= What you should do =
Among the entries below, one line contains "def latches (p : Params) : ErrorKind → Bool" and another contains "(40_step_cycle.md R91) -/". Transcribe those two lines and every line between them, exactly.

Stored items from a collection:

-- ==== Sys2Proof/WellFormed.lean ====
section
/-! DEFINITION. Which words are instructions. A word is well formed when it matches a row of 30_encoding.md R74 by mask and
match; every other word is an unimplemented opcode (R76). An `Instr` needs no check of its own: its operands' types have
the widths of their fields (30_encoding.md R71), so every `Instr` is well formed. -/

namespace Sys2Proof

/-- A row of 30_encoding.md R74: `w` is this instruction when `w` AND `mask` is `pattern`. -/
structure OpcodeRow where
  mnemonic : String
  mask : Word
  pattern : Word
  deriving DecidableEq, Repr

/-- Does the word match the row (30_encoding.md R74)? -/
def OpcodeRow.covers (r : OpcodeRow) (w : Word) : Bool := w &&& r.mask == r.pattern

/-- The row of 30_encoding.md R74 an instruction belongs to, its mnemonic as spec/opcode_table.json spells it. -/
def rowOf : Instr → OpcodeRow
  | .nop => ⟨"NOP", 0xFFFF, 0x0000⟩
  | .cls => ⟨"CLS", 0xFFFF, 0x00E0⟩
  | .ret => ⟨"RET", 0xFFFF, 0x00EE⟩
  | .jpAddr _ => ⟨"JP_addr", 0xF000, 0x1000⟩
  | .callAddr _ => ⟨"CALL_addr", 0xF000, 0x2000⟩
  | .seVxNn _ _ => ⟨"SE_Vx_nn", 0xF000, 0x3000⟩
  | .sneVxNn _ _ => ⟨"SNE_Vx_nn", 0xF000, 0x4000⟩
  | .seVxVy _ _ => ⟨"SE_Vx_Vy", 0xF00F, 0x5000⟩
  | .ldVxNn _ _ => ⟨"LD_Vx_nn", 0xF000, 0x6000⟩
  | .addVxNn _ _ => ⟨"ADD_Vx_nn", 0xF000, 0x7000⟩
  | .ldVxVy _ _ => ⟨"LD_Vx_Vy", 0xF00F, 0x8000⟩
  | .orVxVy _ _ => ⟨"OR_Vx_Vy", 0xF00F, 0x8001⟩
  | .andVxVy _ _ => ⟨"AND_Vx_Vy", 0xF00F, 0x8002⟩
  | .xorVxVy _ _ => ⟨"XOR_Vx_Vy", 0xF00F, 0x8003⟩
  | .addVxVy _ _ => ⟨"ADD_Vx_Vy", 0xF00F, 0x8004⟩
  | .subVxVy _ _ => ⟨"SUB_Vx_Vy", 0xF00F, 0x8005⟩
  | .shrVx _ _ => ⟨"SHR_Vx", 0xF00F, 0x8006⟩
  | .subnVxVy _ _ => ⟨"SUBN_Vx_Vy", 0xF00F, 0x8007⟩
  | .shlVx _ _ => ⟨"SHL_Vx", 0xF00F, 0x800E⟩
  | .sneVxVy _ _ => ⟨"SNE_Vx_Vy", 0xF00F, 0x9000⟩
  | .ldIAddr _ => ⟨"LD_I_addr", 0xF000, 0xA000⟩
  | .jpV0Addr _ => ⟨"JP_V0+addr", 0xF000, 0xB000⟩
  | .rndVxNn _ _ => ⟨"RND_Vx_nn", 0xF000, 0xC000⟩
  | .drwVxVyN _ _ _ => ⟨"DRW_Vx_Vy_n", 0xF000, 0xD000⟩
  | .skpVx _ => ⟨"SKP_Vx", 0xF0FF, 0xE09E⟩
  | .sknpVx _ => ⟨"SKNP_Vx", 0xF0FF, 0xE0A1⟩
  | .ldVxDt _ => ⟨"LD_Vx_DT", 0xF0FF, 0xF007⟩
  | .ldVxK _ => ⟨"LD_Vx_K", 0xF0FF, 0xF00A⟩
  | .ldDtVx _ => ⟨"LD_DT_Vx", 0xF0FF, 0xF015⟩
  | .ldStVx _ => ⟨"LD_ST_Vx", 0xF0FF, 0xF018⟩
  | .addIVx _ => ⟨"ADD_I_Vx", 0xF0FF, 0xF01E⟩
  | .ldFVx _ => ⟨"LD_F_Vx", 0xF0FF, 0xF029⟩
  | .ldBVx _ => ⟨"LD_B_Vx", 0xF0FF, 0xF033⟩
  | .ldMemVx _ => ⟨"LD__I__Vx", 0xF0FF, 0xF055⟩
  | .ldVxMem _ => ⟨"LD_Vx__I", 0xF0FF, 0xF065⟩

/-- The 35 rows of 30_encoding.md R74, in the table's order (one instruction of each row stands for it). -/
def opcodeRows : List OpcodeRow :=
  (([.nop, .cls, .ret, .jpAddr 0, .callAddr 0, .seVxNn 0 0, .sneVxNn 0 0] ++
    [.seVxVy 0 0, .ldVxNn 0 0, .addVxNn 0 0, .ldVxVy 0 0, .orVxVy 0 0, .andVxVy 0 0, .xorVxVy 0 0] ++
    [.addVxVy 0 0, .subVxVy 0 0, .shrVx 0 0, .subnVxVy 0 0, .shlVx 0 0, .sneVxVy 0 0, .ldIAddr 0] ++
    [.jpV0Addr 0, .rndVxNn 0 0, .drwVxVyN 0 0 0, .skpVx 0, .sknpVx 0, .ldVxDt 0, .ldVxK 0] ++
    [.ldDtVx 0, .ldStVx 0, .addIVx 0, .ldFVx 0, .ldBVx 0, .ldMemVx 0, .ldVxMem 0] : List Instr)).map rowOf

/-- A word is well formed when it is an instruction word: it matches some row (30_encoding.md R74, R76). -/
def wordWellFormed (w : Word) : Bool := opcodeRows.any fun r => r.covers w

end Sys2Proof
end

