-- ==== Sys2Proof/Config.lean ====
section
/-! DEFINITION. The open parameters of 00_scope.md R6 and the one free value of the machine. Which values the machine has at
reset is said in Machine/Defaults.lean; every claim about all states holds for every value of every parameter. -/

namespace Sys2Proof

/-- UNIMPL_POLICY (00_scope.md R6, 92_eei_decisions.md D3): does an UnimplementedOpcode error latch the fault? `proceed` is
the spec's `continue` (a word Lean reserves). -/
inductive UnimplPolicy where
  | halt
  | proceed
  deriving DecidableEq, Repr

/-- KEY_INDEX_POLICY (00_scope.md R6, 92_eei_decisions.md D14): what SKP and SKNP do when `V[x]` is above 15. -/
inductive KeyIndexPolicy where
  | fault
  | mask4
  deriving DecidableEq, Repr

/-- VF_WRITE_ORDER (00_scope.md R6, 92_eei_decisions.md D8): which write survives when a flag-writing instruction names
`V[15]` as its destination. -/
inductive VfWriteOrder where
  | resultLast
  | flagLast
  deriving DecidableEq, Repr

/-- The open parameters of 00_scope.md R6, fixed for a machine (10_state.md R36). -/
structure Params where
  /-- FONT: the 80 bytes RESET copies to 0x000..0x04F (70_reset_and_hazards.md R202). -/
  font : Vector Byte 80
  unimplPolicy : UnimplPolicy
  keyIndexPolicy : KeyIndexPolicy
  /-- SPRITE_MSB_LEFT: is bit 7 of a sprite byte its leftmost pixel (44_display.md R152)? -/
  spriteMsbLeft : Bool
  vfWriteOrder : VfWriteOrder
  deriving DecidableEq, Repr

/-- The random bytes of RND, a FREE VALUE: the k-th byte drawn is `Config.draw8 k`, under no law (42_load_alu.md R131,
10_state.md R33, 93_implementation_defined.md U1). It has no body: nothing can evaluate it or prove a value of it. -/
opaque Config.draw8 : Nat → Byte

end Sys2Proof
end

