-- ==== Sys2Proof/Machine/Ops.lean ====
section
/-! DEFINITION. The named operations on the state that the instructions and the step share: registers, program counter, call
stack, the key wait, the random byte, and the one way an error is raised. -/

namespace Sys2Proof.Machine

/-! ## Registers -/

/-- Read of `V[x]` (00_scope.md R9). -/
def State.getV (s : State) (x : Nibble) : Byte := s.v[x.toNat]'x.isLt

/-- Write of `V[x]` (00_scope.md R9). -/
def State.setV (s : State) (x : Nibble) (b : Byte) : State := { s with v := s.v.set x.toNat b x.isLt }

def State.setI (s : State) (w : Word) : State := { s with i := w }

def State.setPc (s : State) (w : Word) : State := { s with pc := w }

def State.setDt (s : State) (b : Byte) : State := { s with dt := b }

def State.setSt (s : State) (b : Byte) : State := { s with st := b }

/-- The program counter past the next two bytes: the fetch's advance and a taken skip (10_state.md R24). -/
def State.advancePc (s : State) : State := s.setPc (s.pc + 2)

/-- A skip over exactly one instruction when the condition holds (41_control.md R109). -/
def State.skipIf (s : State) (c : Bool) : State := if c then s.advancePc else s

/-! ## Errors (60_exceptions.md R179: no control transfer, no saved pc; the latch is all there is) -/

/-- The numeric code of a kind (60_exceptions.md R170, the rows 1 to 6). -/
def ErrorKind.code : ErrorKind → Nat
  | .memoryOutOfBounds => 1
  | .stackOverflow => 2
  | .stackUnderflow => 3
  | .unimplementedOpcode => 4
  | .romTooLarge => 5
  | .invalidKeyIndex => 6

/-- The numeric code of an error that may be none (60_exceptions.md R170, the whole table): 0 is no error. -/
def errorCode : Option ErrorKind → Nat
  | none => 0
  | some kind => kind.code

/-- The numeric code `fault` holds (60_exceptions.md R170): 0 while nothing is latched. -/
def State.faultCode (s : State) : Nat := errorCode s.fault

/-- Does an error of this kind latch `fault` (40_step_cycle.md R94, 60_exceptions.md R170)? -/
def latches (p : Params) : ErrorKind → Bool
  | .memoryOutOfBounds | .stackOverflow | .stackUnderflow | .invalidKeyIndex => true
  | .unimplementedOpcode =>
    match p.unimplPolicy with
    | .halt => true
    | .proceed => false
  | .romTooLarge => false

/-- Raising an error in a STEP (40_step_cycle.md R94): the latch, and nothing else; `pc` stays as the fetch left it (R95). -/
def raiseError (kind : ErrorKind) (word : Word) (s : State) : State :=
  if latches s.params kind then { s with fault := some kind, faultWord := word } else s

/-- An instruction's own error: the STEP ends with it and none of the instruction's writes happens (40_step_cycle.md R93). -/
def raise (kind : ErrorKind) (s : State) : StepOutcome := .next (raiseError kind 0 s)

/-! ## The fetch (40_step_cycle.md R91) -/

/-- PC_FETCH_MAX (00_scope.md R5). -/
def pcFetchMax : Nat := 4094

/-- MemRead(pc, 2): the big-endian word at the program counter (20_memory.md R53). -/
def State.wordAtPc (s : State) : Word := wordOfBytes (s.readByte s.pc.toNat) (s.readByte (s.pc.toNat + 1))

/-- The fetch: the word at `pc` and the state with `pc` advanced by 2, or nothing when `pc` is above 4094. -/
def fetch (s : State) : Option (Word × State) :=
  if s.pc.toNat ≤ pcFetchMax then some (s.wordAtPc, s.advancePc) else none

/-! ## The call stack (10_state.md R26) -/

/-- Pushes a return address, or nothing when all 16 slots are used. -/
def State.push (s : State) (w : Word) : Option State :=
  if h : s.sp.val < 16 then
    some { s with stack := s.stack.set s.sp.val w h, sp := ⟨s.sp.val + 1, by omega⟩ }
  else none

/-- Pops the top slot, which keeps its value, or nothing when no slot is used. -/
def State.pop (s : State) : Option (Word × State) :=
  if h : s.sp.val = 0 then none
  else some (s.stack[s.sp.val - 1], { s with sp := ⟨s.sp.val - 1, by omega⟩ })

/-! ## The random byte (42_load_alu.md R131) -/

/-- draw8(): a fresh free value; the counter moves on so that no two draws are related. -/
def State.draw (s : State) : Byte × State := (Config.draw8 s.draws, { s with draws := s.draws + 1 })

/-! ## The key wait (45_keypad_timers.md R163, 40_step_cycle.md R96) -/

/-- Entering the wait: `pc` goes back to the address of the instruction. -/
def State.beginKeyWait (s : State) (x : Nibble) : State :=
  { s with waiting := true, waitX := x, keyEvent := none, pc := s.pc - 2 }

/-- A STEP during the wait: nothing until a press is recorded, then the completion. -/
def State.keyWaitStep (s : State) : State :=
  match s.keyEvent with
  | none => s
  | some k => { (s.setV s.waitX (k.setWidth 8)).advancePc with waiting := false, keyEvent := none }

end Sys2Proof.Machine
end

= Answer for the task =
def latches (p : Params) : ErrorKind → Bool
  | .memoryOutOfBounds | .stackOverflow | .stackUnderflow | .invalidKeyIndex => true
  | .unimplementedOpcode =>
    match p.unimplPolicy with
    | .halt => true
    | .proceed => false
  | .romTooLarge => false

/-- Raising an error in a STEP (40_step_cycle.md R94): the latch, and nothing else; `pc` stays as the fetch left it (R95). -/
def raiseError (kind : ErrorKind) (word : Word) (s : State) : State :=
  if latches s.params kind then { s with fault := some kind, faultWord := word } else s

/-- An instruction's own error: the STEP ends with it and none of the instruction's writes happens (40_step_cycle.md R93). -/
def raise (kind : ErrorKind) (s : State) : StepOutcome := .next (raiseError kind 0 s)

/-! ## The fetch (40_step_cycle.md R91) -/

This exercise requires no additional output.